A repercussão geral sobre a constitucionalidade da incidência de ISS nos contratos de franquias, o Tema 300, foi reconhecida em 2010 pelo Supremo. O leading case, Recurso Extraordinário 603.015 de relatoria do ministro Gilmar Mendes, se refere à ação de uma empresa de fast food contra o município do Rio de Janeiro.

Cobrança em xeque
O principal argumento contra a incidência de ISS se baseia na natureza híbrida dos contratos, que prevê várias atividades além da prestação de serviços. Embora a Advocacia Geral da União alegue que esse é o elemento preponderante da relação jurídica das franquias postais, o entendimento é que não se deve fragmentar o contrato para definir a cobrança. O Código Tributário Nacional ainda prevê, no artigo 110, a impossibilidade da legislação tributária mudar definições ou alcances de conceitos e institutos fixados pela Constituição Federal, constituições dos estados ou leis orgânicas.

“Deve ser usado o mesmo princípio da proibição da cobrança de ISS sobre locação de bens móveis”, argumenta o especialista Felipe Frossard Romano, sócio do escritório KBM Advogados. A Súmula Vinculante 31, do STF, de 2010, define como inconstitucional a incidência de ISS para aluguel de bens móveis. O tribunal reconheceu que nesses casos havia obrigação de dar ou entregar, e não de fazer, o que exclui a hipótese de prestação de serviço. Outro ponto, para o advogado, é que a oferta de serviço pressupõe atividade humana, o que não acontece na relação entre franqueadora e franqueado.

A advogada Maria Rita Lunardelli também destaca que para as agências postais não é cabível a cobrança de ISS sobre a remuneração paga pelas franquias pelo direito de uso da marca. “Nos Correios há uma espécie de modelo inverso. A agência franqueada não paga royalties à dona da marca, mas recebe comissão da ECT”. O contrato das franquias postais também não se enquadraria na representação comercial pela falta de autonomia de trabalho das agenciadas.

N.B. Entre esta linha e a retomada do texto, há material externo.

-- ==== Sys2Proof/Tests/Slice0.lean ====
section
/-! SUPPORT. Tests on small states, their expected values from spec/95_test_vectors.md, the rules' own
examples or hand calculation from the rules; then one witness for each statement with hypotheses, a
concrete state and operands that meet all of them together. -/

namespace Sys2Proof.Tests

open Sys2Proof.Machine

/-- The parameters the spec's vectors use (95_test_vectors.md, conventions). -/
def vectorParams : Params :=
  { fTick := 32768, minSleepTicks := 10, lfClockSource := 0, prescaler := 0, deepest := .em3,
    matchOnWriteEqual := false, portByteOrder := .littleEndian }

/-- Block reset under those parameters. -/
def demo : State := { State.reset with params := vectorParams }

/-- The RTC running for both uses, as RTC_INIT leaves it. -/
def running : State :=
  { demo with use := ⟨true, true⟩, ien := ⟨true, false⟩, blk := ⟨0, 1, 0, 0⟩ }

/-- `s` with the front-end at micro-step `k` of `op`. -/
def atMicro (s : State) (op : Op) (k : Micro) : State := { s with fe := .command op k }

/-- `s` with the next turn settled. -/
def turning (s : State) (t : Turn) : State := { s with agenda := [t] }

/-- A projection of the next state, where there is one. -/
def got {α : Type} (o : Host.Outcome State Fault Refusal) (f : State → α) : Option α :=
  match o with
  | .next s => some (f s)
  | .fault _ => none
  | .refused _ => none

/-! ### WellFormed and Decode (R70 to R77; vectors 2.1) -/

theorem test_bad_depth_is_refused :
    Instr.wellFormed (.sleepBlock 0) = false ∧ Instr.wellFormed (.sleepBlock 5) = false ∧
    Instr.wellFormed (.sleepUnblock 0) = false ∧ Instr.wellFormed (.sleepUnblock 15) = false ∧
    Instr.wellFormed (.sleepBlock 1) = true ∧ Instr.wellFormed (.sleepUnblock 4) = true := by decide

theorem test_bad_reason_is_refused :
    Instr.wellFormed (.rtcInit 0) = false ∧ Instr.wellFormed (.rtcInit 3) = false ∧
    Instr.wellFormed (.rtcFree 0) = false ∧ Instr.wellFormed (.rtcFree 15) = false ∧
    Instr.wellFormed (.rtcInit 1) = true ∧ Instr.wellFormed (.rtcFree 2) = true := by decide

/-- The words of the sleep gate, RSV, SEL and OPC written out from R70 and R75. -/
theorem test_decode_sleep_words :
    decode (0#20 ++ 0b0010#4 ++ 0b00000001#8) = some (.sleepBlock 2) ∧
    decode (0#20 ++ 0b0100#4 ++ 0b00000010#8) = some (.sleepUnblock 4) ∧
    decode (0#20 ++ 0b0000#4 ++ 0b00000011#8) = some .sleepEnter := by decide

/-- The words of the RTC driver. -/
theorem test_decode_rtc_words :
    decode (0#20 ++ 0b0010#4 ++ 0b00010000#8) = some (.rtcInit 2) ∧
    decode (0#20 ++ 0b0001#4 ++ 0b00010001#8) = some (.rtcFree 1) ∧
    decode (0#20 ++ 0b0000#4 ++ 0b00010010#8) = some .rtcReadOvf ∧
    decode (0#20 ++ 0b0000#4 ++ 0b00010011#8) = some .rtcReadExt ∧
    decode (0#20 ++ 0b0000#4 ++ 0b00010100#8) = some .rtcReadWall ∧
    decode (0#20 ++ 0b0000#4 ++ 0b00010101#8) = some .rtcWriteWall := by decide

/-- The words of the ticker. -/
theorem test_decode_ticker_words :
    decode (0#20 ++ 0b0000#4 ++ 0b00100000#8) = some .tickerInit ∧
    decode (0#20 ++ 0b0000#4 ++ 0b00100001#8) = some .tickerRead ∧
    decode (0#20 ++ 0b0000#4 ++ 0b00100010#8) = some .tickerSetInt ∧
    decode (0#20 ++ 0b0000#4 ++ 0b00100011#8) = some .tickerGetOvfHi ∧
    decode (0#20 ++ 0b0000#4 ++ 0b00100100#8) = some .tickerGetCompare ∧
    decode (0#20 ++ 0b0000#4 ++ 0b00100101#8) = some .tickerSleepUntil := by decide

/-- Illegal words, and the edges of the unassigned ranges (R77). -/
theorem test_decode_illegal_words :
    ([0x00, 0x04, 0x0F, 0x16, 0x1F, 0x26, 0xFF, 0x1012, 0x80000012, 0x113, 0x115, 0x122, 0x10000210]
      : List Word).all (fun w => decode w == none) = true := by decide

/-- A format CS word with a bad selector decodes, and its command then faults (R77). -/
theorem test_bad_selector_decodes_then_faults :
    decode 0x00000502 = some (.sleepUnblock 5) ∧
    got (exec (.sleepUnblock 5) { atMicro demo .sleepUnblock .su1 with cmd := 0x502 }) (·.fault) =
      some (some ⟨.badArgument, 0x502⟩) := by decide

theorem test_table_word_is_the_command_word :
    decodeTableWord 32 0x00000210 = some (.rtcInit 2) ∧ decodeTableWord 32 0 = none := by decide

/-! ### Sleep gate (vectors 2.10) -/

theorem test_sleep_block_counts :
    got (exec (.sleepBlock 1) { atMicro demo .sleepBlock .sb1 with blk := ⟨1, 0, 0, 0⟩ }) (·.blk) =
      some ⟨2, 0, 0, 0⟩ := by decide

theorem test_sleep_block_at_maximum_faults :
    got (exec (.sleepBlock 3) { atMicro demo .sleepBlock .sb1 with blk := ⟨0, 0, 0xFFFFFFFF, 0⟩ })
      (fun s => (s.fault, s.blk.em3)) = some (some ⟨.blockCountOverflow, 3⟩, 0xFFFFFFFF) := by decide

theorem test_sleep_unblock_counts_and_saturates :
    got (exec (.sleepUnblock 1) { atMicro demo .sleepUnblock .su1 with blk := ⟨2, 0, 0, 0⟩ }) (·.blk) =
      some ⟨1, 0, 0, 0⟩ ∧
    got (exec (.sleepUnblock 4) (atMicro demo .sleepUnblock .su1)) (·.blk) = some ⟨0, 0, 0, 0⟩ := by
  decide

theorem test_select_mode :
    selectMode .em3 ⟨0, 0, 0, 0⟩ = .em3 ∧ selectMode .em3 ⟨0, 1, 0, 0⟩ = .em2 ∧
    selectMode .em3 ⟨1, 1, 0, 0⟩ = .em1 ∧ selectMode .em3 ⟨0, 0, 1, 0⟩ = .em3 ∧
    selectMode .em3 ⟨0, 0, 0, 1⟩ = .em3 ∧ selectMode .em4 ⟨0, 0, 0, 0⟩ = .em4 ∧
    selectMode .em1 ⟨0, 0, 0, 0⟩ = .em1 ∧ selectMode .em3 ⟨0, 1, 0, 1⟩ = .em2 := by decide

theorem test_sleep_enter_sleeps :
    got (exec .sleepEnter (atMicro demo .sleepEnter .slp1)) (fun s => (s.pmode, s.fe)) =
      some (.em3, .command .sleepEnter .slp2) ∧
    got (exec .sleepEnter { atMicro running .sleepEnter .slp1 with flags := ⟨false, true⟩ })
      (fun s => (s.pmode, s.fe)) = some (.em2, .command .sleepEnter .slp2) := by decide

theorem test_sleep_enter_without_retention_faults :
    got (exec .sleepEnter { atMicro running .sleepEnter .slp1 with blk := ⟨0, 0, 0, 0⟩ })
      (fun s => (s.fault, s.pmode)) = some (some ⟨.retentionLost, 3⟩, .em0) := by decide

/-! ### RTC driver (vectors 2.7 to 2.9) -/

theorem test_rtc_init_from_reset :
    got (exec (.rtcInit 2) (atMicro demo .rtcInit .ri1))
      (fun s => (s.use, s.cnt, s.flags, s.ien, s.blk)) =
      some (⟨false, true⟩, 0, ⟨false, false⟩, ⟨true, false⟩, ⟨0, 1, 0, 0⟩) := by decide

theorem test_rtc_init_again_only_adds :
    got (exec (.rtcInit 2)
      { atMicro running .rtcInit .ri1 with use := ⟨true, false⟩, cnt := 0x40 })
      (fun s => (s.use, s.cnt, s.blk.em2)) = some (⟨true, true⟩, 0x40, 1) := by decide

theorem test_rtc_free_tears_down :
    got (exec (.rtcFree 2)
      { atMicro running .rtcFree .rf1 with
        use := ⟨false, true⟩, cnt := 0x40, comp := 0x55, ovf := 5, flags := ⟨true, false⟩ })
      (fun s => ((s.use, s.ien, s.flags), s.blk.em2, s.cnt, s.comp, s.ovf)) =
      some ((⟨false, false⟩, ⟨false, false⟩, ⟨false, false⟩), 0, 0, 0, 5) := by decide

theorem test_rtc_free_of_an_absent_reason :
    got (exec (.rtcFree 1)
      { atMicro running .rtcFree .rf1 with use := ⟨false, true⟩, cnt := 0x40 })
      (fun s => (s.use, s.blk.em2, s.cnt, s.ien)) =
      some (⟨false, true⟩, 1, 0x40, ⟨true, false⟩) := by decide

theorem test_rtc_read_ovf_corrects :
    got (exec .rtcReadOvf { atMicro running .rtcReadOvf .ro1 with ovf := 3, flags := ⟨true, false⟩ })
      (·.resp) = some 4 ∧
    got (exec .rtcReadOvf
      { atMicro running .rtcReadOvf .ro1 with ovf := 0xFFFFFFFF, flags := ⟨true, false⟩ })
      (·.resp) = some 0 := by decide

theorem test_rtc_read_ext_samples :
    got (exec .rtcReadExt
      { atMicro running .rtcReadExt .sn1 with ovf := 0x12345678, cnt := 0xABCDEF })
      (fun s => (s.tmp.now, s.fe)) = some (0x78ABCDEF, .command .rtcReadExt .rx2) ∧
    got (exec .rtcReadExt
      { atMicro running .rtcReadExt .sn1 with ovf := 3, flags := ⟨true, false⟩, cnt := 2 })
      (·.tmp.now) = some 0x04000002 := by decide

theorem test_rtc_read_wall_adds_the_epoch :
    got (exec .rtcReadWall
      { atMicro running .rtcReadWall .rw2 with
        tmp := { Tmp.reset with fullv := 16809984 }, tbase := 488 }) (·.resp) = some 1001 ∧
    got (exec .rtcReadWall
      { atMicro running .rtcReadWall .rw2 with tmp := { Tmp.reset with fullv := 2 ^ 32 } })
      (·.resp) = some 131072 := by decide

theorem test_rtc_write_wall_sets_the_epoch :
    got (exec .rtcWriteWall
      { atMicro running .rtcWriteWall .ww2 with
        tmp := { Tmp.reset with fullv := 2 ^ 24, a := 1000 } }) (·.tbase) = some 488 ∧
    got (exec .rtcWriteWall
      { atMicro running .rtcWriteWall .ww2 with tmp := { Tmp.reset with fullv := 2 ^ 24 } })
      (·.tbase) = some 0xFFFFFE00 := by decide

/-! ### Ticker (vectors 2.2 to 2.4, 2.7, 2.11) -/

theorem test_between :
    between 100 110 200 = true ∧ between 195 205 200 = false ∧ between 195 105 200 = false ∧
    between 0xFFFFFFF0 5 0x10 = true ∧ between 0xFFFFFFF0 0x20 0x10 = false ∧
    between 100 100 200 = false ∧ between 100 200 200 = false ∧ between 100 150 100 = false ∧
    between 200 50 100 = true ∧ between 200 250 100 = true ∧ between 200 150 100 = false ∧
    between 0 0xFFFFFFFF 0xFFFFFFFF = false ∧ between 0 0xFFFFFFFE 0xFFFFFFFF = true := by decide

theorem test_arm_compute :
    armCompute 0x100 0x100 0x200 = (0x200, 0x200) ∧
    armCompute 0x100 0x100 0x01000100 = (0xFF, 0x010000FF) ∧
    armCompute 0x100 0x100 0x010000FF = (0xFF, 0x010000FF) ∧
    armCompute 0x12000000 0 0xFFFFFFFF = (0xFFFFFF, 0xFFFFFFFF) ∧
    armCompute 1 1 0x80000000 = (0, 0x01000000) ∧
    armCompute 0x00500000 0x500000 0x00400000 = (0x4FFFFF, 0x014FFFFF) ∧
    armCompute 0xFFFFFF00 0xFFFF00 0x10 = (0x10, 0x10) ∧
    armCompute 0xFFFFFFFF 0xFFFFFF 0x01000000 = (0xFFFFFE, 0x00FFFFFE) := by decide

theorem test_ticker_init_starts :
    got (exec .tickerInit (atMicro demo .tickerInit .ti1)) (fun s => (s.use, s.blk, s.ien, s.fe)) =
      some (⟨false, true⟩, ⟨0, 1, 0, 0⟩, ⟨true, false⟩, .command .tickerInit .armSn1) := by decide

theorem test_ticker_init_prepares_all_bits_set :
    got (exec .tickerInit (atMicro running .tickerInit .ap)) (fun s => (s.tmp.comp, s.tmp.cache)) =
      some (0xFFFFFF, 0xFFFFFFFF) := by decide

theorem test_ticker_read_samples :
    got (exec .tickerRead { atMicro running .tickerRead .sn1 with ovf := 0x12, cnt := 0x345678 })
      (·.tmp.now) = some 0x12345678 ∧
    got (exec .tickerRead
      { atMicro running .tickerRead .sn1 with use := ⟨true, false⟩, cmd := 0x21 }) (·.fault) =
      some (some ⟨.notRunning, 0x21⟩) := by decide

/-- The commits of vectors 2.4, the state before them at CNT 0x10 or 0x20. -/
theorem test_ticker_set_int_commits :
    got (exec .tickerSetInt
      { atMicro running .tickerSetInt .ac with
        cnt := 0x10, flags := ⟨false, true⟩, tmp := { Tmp.reset with comp := 0x20, cache := 0x20 } })
      (fun s => (s.comp, s.cache, s.flags, s.ien, s.fe)) =
      some (0x20, 0x20, ⟨false, false⟩, ⟨true, true⟩, .idle) := by decide

theorem test_ticker_set_int_match_on_write :
    got (exec .tickerSetInt
      { atMicro running .tickerSetInt .ac with
        cnt := 0x20, tmp := { Tmp.reset with comp := 0x20 } }) (·.flags.comp) = some false ∧
    got (exec .tickerSetInt
      { atMicro running .tickerSetInt .ac with
        cnt := 0x20, tmp := { Tmp.reset with comp := 0x20 }
        params := { vectorParams with matchOnWriteEqual := true } }) (·.flags.comp) = some true ∧
    got (exec .tickerSetInt
      { atMicro running .tickerSetInt .ac with
        cnt := 0x10, flags := ⟨false, true⟩, tmp := { Tmp.reset with comp := 0x20 }
        params := { vectorParams with armClearsCompareFlag := false } }) (·.flags.comp) =
      some true := by decide

theorem test_ticker_get_ovf_hi :
    got (exec .tickerGetOvfHi { atMicro running .tickerGetOvfHi .go1 with ovf := 0x12345678 })
      (·.resp) = some 0x00123456 ∧
    got (exec .tickerGetOvfHi
      { atMicro running .tickerGetOvfHi .go1 with ovf := 0xFF, flags := ⟨true, false⟩ }) (·.resp) =
      some 1 := by decide

theorem test_ticker_get_compare_returns_the_cache :
    got (exec .tickerGetCompare
      { atMicro running .tickerGetCompare .gc1 with comp := 0xFF, cache := 0x010000FF }) (·.resp) =
      some 0x010000FF := by decide

theorem test_ticker_sleep_until_decides :
    got (exec .tickerSleepUntil
      { atMicro running .tickerSleepUntil .su2 with
        tmp := { Tmp.reset with now := 100, a := 100, b := 200 } }) (fun s => (s.tmp.wake, s.fe)) =
      some (110, .command .tickerSleepUntil .armSn1) ∧
    got (exec .tickerSleepUntil
      { atMicro running .tickerSleepUntil .su2 with
        resp := 7, tmp := { Tmp.reset with now := 195, a := 195, b := 200 } })
      (fun s => (s.resp, s.fe)) = some (0, .idle) := by decide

O diretor jurídico da Associação Brasileira de Franchising no Rio de Janeiro, Daniel Gudiño, também acredita que não deve haver incidência de ISS sobre qualquer tipo de franquia. “Nesses casos sobressai a obrigação de dar. A prestação de serviço, portanto, envolve mais a licença do uso de marca e manter o padrão de qualidade estabelecido por ela”, afirma. Ele discorda, no entanto, sobre o afastamento de cobrança sobre a coleta postal feita por agências franqueadas.

Gudiño menciona um parecer da Procuradoria-Geral da República, que recomenda o parcial provimento para a ADI proposta pela Anafpost. O documento reitera que o núcleo do contrato de franquia não compreende prestação de serviço, mas o uso da marca e de know-how. Dessa forma, o legislador da LC 116/2003 teria extrapolado as competências constitucionais ao incluir as franquias na lista de passíveis de cobrança de ISS. O Superior Tribunal de Justiça, diz o parecer, tem entendimento favorável a não cobrar o imposto para empresas franqueadas.

Por outro lado, a PGR reconhece obrigação de fazer no serviço de coleta postal. “A hipótese da incidência não é a relação contratual estabelecida entre a agência e a ECT, mas sim as atividades de coleta, remessa ou entrega de bens, independentemente do sujeito que as desempenhe”, aponta o relatório, assinado pelo procurador-geral da República, Roberto Gurgel. Desse modo, as agências franqueadas não são responsáveis pelo serviço público postal, mas são coadjuvantes na operacionalização do trabalho e sujeitas ao pagamento do tributo.